▶ _The task_
Would you restate, exactly as they appear, the lines from the one containing "Addr26), s.Alone →" through the end of the data below?

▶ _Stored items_
—————

/-! ## Register-immediate ALU instructions (42_alu_immediate.md) -/

/-- `addi`, `andi`, `ori` and `slti`, alone in the pipeline, complete with the result of R222 to R225 in `rt` (nothing written when
`rt` is register 0, R226); the immediate is sign-extended for all four (decision D4, log entry 4), `slti` compares unsigned. -/
def Obligations.AluImmediateInstructionsComplete : Prop :=
  ∀ (s : State) (rs rt : RegId) (imm : Imm16), s.Alone →
    let a := RegFile.read s.regs rs
    let e : Word := imm.signExtend 32
    WritesAlone (.addi rs rt imm) s rt (a + e) ∧
    WritesAlone (.andi rs rt imm) s rt (a &&& e) ∧
    WritesAlone (.ori rs rt imm) s rt (a ||| e) ∧
    WritesAlone (.slti rs rt imm) s rt (if a.toNat < e.toNat then 1 else 0)

/-- The same four instructions in any company, where no load holds them off, with the operand's program-order value (R220). The
immediate is sign-extended for all four: for `andi` and `ori` that is the default of the parameter ALU_IMM_EXT (decision D4, log
entry 4, DESIGN CHOICE); sums wrap modulo 2^32 (decision D5, log entry 10). -/
def Obligations.AluImmediateResultsInProgramOrder : Prop :=
  ∀ (s : State) (rs rt : RegId) (imm : Imm16), s.Inv → ¬ s.LoadUse rs rt →
    let a := s.progVal rs
    let e : Word := imm.signExtend 32
    WritesInOrder (.addi rs rt imm) s rt (a + e) ∧
    WritesInOrder (.andi rs rt imm) s rt (a &&& e) ∧
    WritesInOrder (.ori rs rt imm) s rt (a ||| e) ∧
    WritesInOrder (.slti rs rt imm) s rt (if a.toNat < e.toNat then 1 else 0)

/-! ## Loads and stores (44_load_store.md) -/

/-- `lw`, alone in the pipeline with its effective address inside the image, completes with the word there in `rt` (R261). -/
def Obligations.LoadCompletes : Prop :=
  ∀ (s : State) (rs rt : RegId) (imm : Imm16), s.Alone →
    let ea : Word := RegFile.read s.regs rs + imm.signExtend 32
    s.mem.inBounds ea →
    ∃ s₁ s₄, exec (.lw rs rt imm) s = .next s₁ ∧ State.cycles 3 s₁ = .next s₄ ∧
      RegsWritten s s₄ rt (s.mem.wordAt (wordIndex ea)) ∧ MemKept s s₄

/-- `sw`, alone in the pipeline with its effective address inside the image, completes with `x[rt]` in the word there and every
other byte and every register unchanged (R262; decision D16, log entry 18). -/
def Obligations.StoreCompletes : Prop :=
  ∀ (s : State) (rs rt : RegId) (imm : Imm16), s.Alone → s.mem.wf →
    let ea : Word := RegFile.read s.regs rs + imm.signExtend 32
    s.mem.inBounds ea →
    ∃ s₁ s₃ s₄, exec (.sw rs rt imm) s = .next s₁ ∧ State.cycles 2 s₁ = .next s₃ ∧ step s₃ = .next s₄ ∧
      WordStored s s₃ ea (RegFile.read s.regs rt) ∧ MemKept s₃ s₄ ∧ RegsKept s s₄

/-- `lw` and `sw` with an effective address outside the image: Fatal in the cycle after next, with that address (R261, R262,
R301; the names are decision D15, log entry 17). -/
def Obligations.AccessOutsideTheImageIsFatal : Prop :=
  ∀ (s : State) (rs rt : RegId) (imm : Imm16), s.Alone →
    let ea : Word := RegFile.read s.regs rs + imm.signExtend 32
    ¬ s.mem.inBounds ea →
    (∃ s₁, exec (.lw rs rt imm) s = .next s₁ ∧ State.cycles 2 s₁ = .fault (.outOfBounds .load ea)) ∧
    (∃ s₁, exec (.sw rs rt imm) s = .next s₁ ∧ State.cycles 2 s₁ = .fault (.outOfBounds .store ea))

/-- `lw` in any company: its Writeback writes, to `rt` alone, the word its MemoryAccess finds at the address formed with the
base's program-order value (R260, R261, 20_memory.md rule R69). -/
def Obligations.LoadsInProgramOrder : Prop :=
  ∀ (s s₁ s₂ s₃ s₄ : State) (rs rt : RegId) (imm : Imm16), s.Inv → ¬ s.LoadUse rs rt →
    Passes (.lw rs rt imm) s s₁ s₂ s₃ s₄ →
    RegsWritten s₃ s₄ rt (s₂.mem.wordAt (wordIndex (s.progVal rs + imm.signExtend 32))) ∧ MemKept s₂ s₃

/-- `sw` in any company: its MemoryAccess stores the program-order value of `rt` (R262, R264; decision D16, log entry 18) at the
address formed with the base's program-order value, and its Writeback writes no register. -/
def Obligations.StoresInProgramOrder : Prop :=
  ∀ (s s₁ s₂ s₃ s₄ : State) (rs rt : RegId) (imm : Imm16), s.Inv → ¬ s.LoadUse rs rt →
    Passes (.sw rs rt imm) s s₁ s₂ s₃ s₄ →
    WordStored s₂ s₃ (s.progVal rs + imm.signExtend 32) (s.progVal rt) ∧ RegsKept s₃ s₄

/-! ## Control transfer (43_branch_jump.md) -/

/-- `beq` and `bne` (R144), on all 32 bits of the register values Decode reads in this cycle: taken, the counter is the branch's own
address plus 4 plus four times the signed offset, modulo 2^32 (R145; decision D21, log entry 10), and IF/ID is flushed to zeros
(decision D9, log entry 9); not taken, the next word follows. The branch goes on into ID/EX either way. -/
def Obligations.BranchesResolveInDecode : Prop :=
  ∀ (s : State) (rs rt : RegId) (off : Imm16), s.FetchOk → s.DataOk → ¬ s.LoadUse rs rt →
    let target : Word := s.ifid.pc + 4 + 4 * off.signExtend 32
    let beq := s.decoded (encode (.beq rs rt off)) Row.beq
    let bne := s.decoded (encode (.bne rs rt off)) Row.bne
    exec (.beq rs rt off) s =
      .next (if s.decodeRead rs = s.decodeRead rt then s.advance target IfId.zero beq else s.sequel beq) ∧
    exec (.bne rs rt off) s =
      .next (if s.decodeRead rs ≠ s.decodeRead rt then s.advance target IfId.zero bne else s.sequel bne)

/-- `j` (30_encoding.md rule R95; R244): the counter is four times the address field, its upper four bits 0 whatever the old counter
was, and IF/ID is flushed to zeros (decision D9, log entry 9). -/
def Obligations.JumpGoesToFourTimesItsAddress : Prop :=
  ∀ (s : State) (addr : Addr26), s.FetchOk → s.DataOk → ¬ s.Stalls (encode (.j addr)) →
    exec (.j addr) s =
      .next (s.advance (4 * addr.setWidth 32) IfId.zero (s.decoded (encode (.j addr)) Row.j)) ∧
    (4 * addr.setWidth 32 : Word) = (0 : BitVec 4) ++ addr ++ (0 : BitVec 2)

/-- `jr` (R245): with a register value that is a multiple of 4 the counter is that value (decision D17, log entry 19) and IF/ID is
flushed; with another value the run ends in Fatal, which no access of MemoryAccess in the same cycle forestalls. -/
def Obligations.JumpRegisterGoesToItsRegister : Prop :=
  ∀ (s : State) (rs rt rd : RegId) (shamt : Shamt), s.FetchOk → ¬ s.LoadUse rs rt →
    ((s.decodeRead rs).toNat % 4 = 0 → s.DataOk →
      exec (.jr rs rt rd shamt) s =
        .next (s.advance (s.decodeRead rs) IfId.zero (s.decoded (encode (.jr rs rt rd shamt)) Row.jr))) ∧
    ((s.decodeRead rs).toNat % 4 ≠ 0 →
      exec (.jr rs rt rd shamt) s = .fault (.misalignedJumpRegister (s.decodeRead rs)))

/-- The transfers and `halt` write no register and no memory on their way through the pipeline (R240, 45_halt_nop.md rule R280). -/
def Obligations.TransfersAndHaltWriteNothing : Prop :=
  ∀ (i : Instr) (s s₁ s₂ s₃ s₄ : State),
    (i.mnemonic = "beq" ∨ i.mnemonic = "bne" ∨ i.mnemonic = "j" ∨ i.mnemonic = "jr" ∨ i.mnemonic = "halt") →
    Passes i s s₁ s₂ s₃ s₄ → MemKept s₂ s₃ ∧ RegsKept s₃ s₄

/-! ## Halt (45_halt_nop.md) -/

/-- `halt`, alone in the pipeline, ends the run: `halted` becomes true at the end of the second cycle after its Decode, not before,
and no register and no byte of memory has changed (R280, R281). `code` ranges over every value of the 26 bits: that a word with
opcode `0x3F` which is not the canonical one is a halt to Decode is decision D8 (log entry 13, R283). -/
def Obligations.HaltCompletes : Prop :=
  ∀ (s : State) (code : Addr26), s.Alone →
    ∃ s₁ s₂ s₃, exec (.halt code) s = .next s₁ ∧ step s₁ = .next s₂ ∧ step s₂ = .next s₃ ∧
      s₁.halted = false ∧ s₂.halted = false ∧ s₃.halted = true ∧ RegsKept s s₃ ∧ MemKept s s₃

—————

▶ _Solution below_
  ∀ (s : State) (code : Addr26), s.Alone →
    ∃ s₁ s₂ s₃, exec (.halt code) s = .next s₁ ∧ step s₁ = .next s₂ ∧ step s₂ = .next s₃ ∧
      s₁.halted = false ∧ s₂.halted = false ∧ s₃.halted = true ∧ RegsKept s s₃ ∧ MemKept s s₃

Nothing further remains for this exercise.